10 May 2015

Oh Sh%$!

One of the issues with studying South Polar ice is that you cannot see what is under the ice directly.

Well, using satellite based gravimetric measurements, they were able to get data on mass changes under the ice, and it's worse than previously estimated:
Study after study shows that Antarctica isn't in great shape. Its ice shelves are disappearing and its ice sheets are collapsing, hastening swiftly rising sea levels. Sounds terrible.

But just in case you wanted a second opinion, a new study out of Princeton University takes a look at a decade's worth of satellite data. Their results, published in Earth and Planetary Science Letters, show that not only is Antarctica melting, it's melting faster than ever before.

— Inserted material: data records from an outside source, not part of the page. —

-- ==== Sys2Proof/Config.lean ====
section
/-! DEFINITION. What the part fixes: capacities, identity figures and constants of the rules. -/

namespace Sys2Proof.Config

/-- Slots of the tune directory (R4). -/
def slotCount : Nat := 32
/-- Entries of the step pool (R6). -/
def poolEntries : Nat := 12288
/-- Records of the Registration Table (R31). -/
def registrationCount : Nat := 16
/-- Places of the Lookahead Window (R96). -/
def windowPlaces : Nat := 16
/-- Places of the Key Schedule (R116). -/
def schedulePlaces : Nat := 256
/-- Places of the Onset Queue (R54). -/
def onsetPlaces : Nat := 32
/-- Places of the Notice Queue (R176). -/
def noticePlaces : Nat := 16
/-- Requests the request queue holds, and replies the BUSY list holds (R168). -/
def requestPlaces : Nat := 2
/-- Notices one FETCH_NOTICES returns at most (R177). -/
def fetchCount : Nat := 4
/-- Length of a clearing in units (R22). -/
def clearingUnits : Nat := 250
/-- Units after which an incomplete frame is discarded (R167). -/
def frameGapUnits : Nat := 200
/-- Units of one hop under the hop timer (R40). -/
def hopUnits : Nat := 80
/-- Units by which an onset's time precedes its declaration (R48). -/
def onsetDelay : Nat := 120
/-- D, the units from a window's close to its decision (R66). -/
def decisionDelay : Nat := 160
/-- Distance below which two follow points are too near (R65). -/
def nearFollow : Nat := 400
/-- Bound of "later" for Leak Mask deadlines (R49, R142). -/
def leakReach : Nat := 70000
/-- Units added to the acoustic delay for the fresh deadline (R140). -/
def freshUnits : Nat := 500
/-- Slots of a Keyline frame, and the change or sweep slots among them (R152, R160). -/
def frameSlots : Nat := 16
def changeSlots : Nat := 15
/-- Longest kind, tag and body of a frame of the Console Link (R166). -/
def maxFrameLength : Nat := 1024
/-- Longest body of a frame: kind and tag taken off. -/
def maxBody : Nat := 1022
/-- Product number and interface revision (R171). -/
def productNumber : Nat := 620
def interfaceRevision : Nat := 1
/-- Section number of the Amen (R2). -/
def amenSection : Nat := 13
/-- The highest verse number (R2). -/
def lastVerse : Nat := 12

/-- DESIGN CHOICE (log 7): the number that stands for the energy of a full-scale sine in the
energies a hop's analysis gives; R41 and R43 compare with levels below it. -/
def fullScaleEnergy : Nat := 1000000000000

/-- Samples of the pacing channel in a hop (R40). -/
def hopSamples : Nat := 128

/-- FREE VALUE (log 7): the energy of a band (0 to 5) that the analysis numbered `analysis` finds in a
channel's samples (0 for A, 1 for B). The band filters are not specified (R41). -/
opaque bandEnergy (analysis channel : Nat) (samples : List Int) (band : Nat) : Nat

/-- FREE VALUE (log 7): the energy of a pitch class (0 to 11), at its pitches from 36 to 95, that the
analysis numbered `analysis` finds in a channel's samples. The analysis is not specified (R41, R43). -/
opaque classEnergy (analysis channel : Nat) (samples : List Int) (pitchClass : Nat) : Nat

/-- DESIGN CHOICE (log 10): the number sent for SKIPPED in the period step of a decision record,
the first value beyond the step's range of 150 000 either way (R86, R170). -/
def skippedCode : Nat := 150001

/-- DESIGN CHOICE (log 21): bound on the entries, decisions and departures of one event. -/
def cascadeBound : Nat := 4096
/-- DESIGN CHOICE (log 21): bound on the Player's own transitions of one event. -/
def atOnceBound : Nat := 256

end Sys2Proof.Config
end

They used data collected between 2003 and 2014 by NASA's Gravity Recovery and Climate Experiment (GRACE) twin satellites that can measure differences in the amount of water around the world. Since its launch in 2002, GRACE has analyzed the health of underground aquifers, analyzed flooding, and helped show that ice loss in Antarctica was messing with the continent's gravity.

The data showed that between 2003 and 2014, Antarctica lost 92 billion tons of ice per year. That's the net amount of ice loss--some ice grew back in East Antarctica, but the gains were a drop in the bucket compared to the 121 billion tons of ice that the West Antarctic ice shelf lost during that time.
This story is not going to have a happy ending.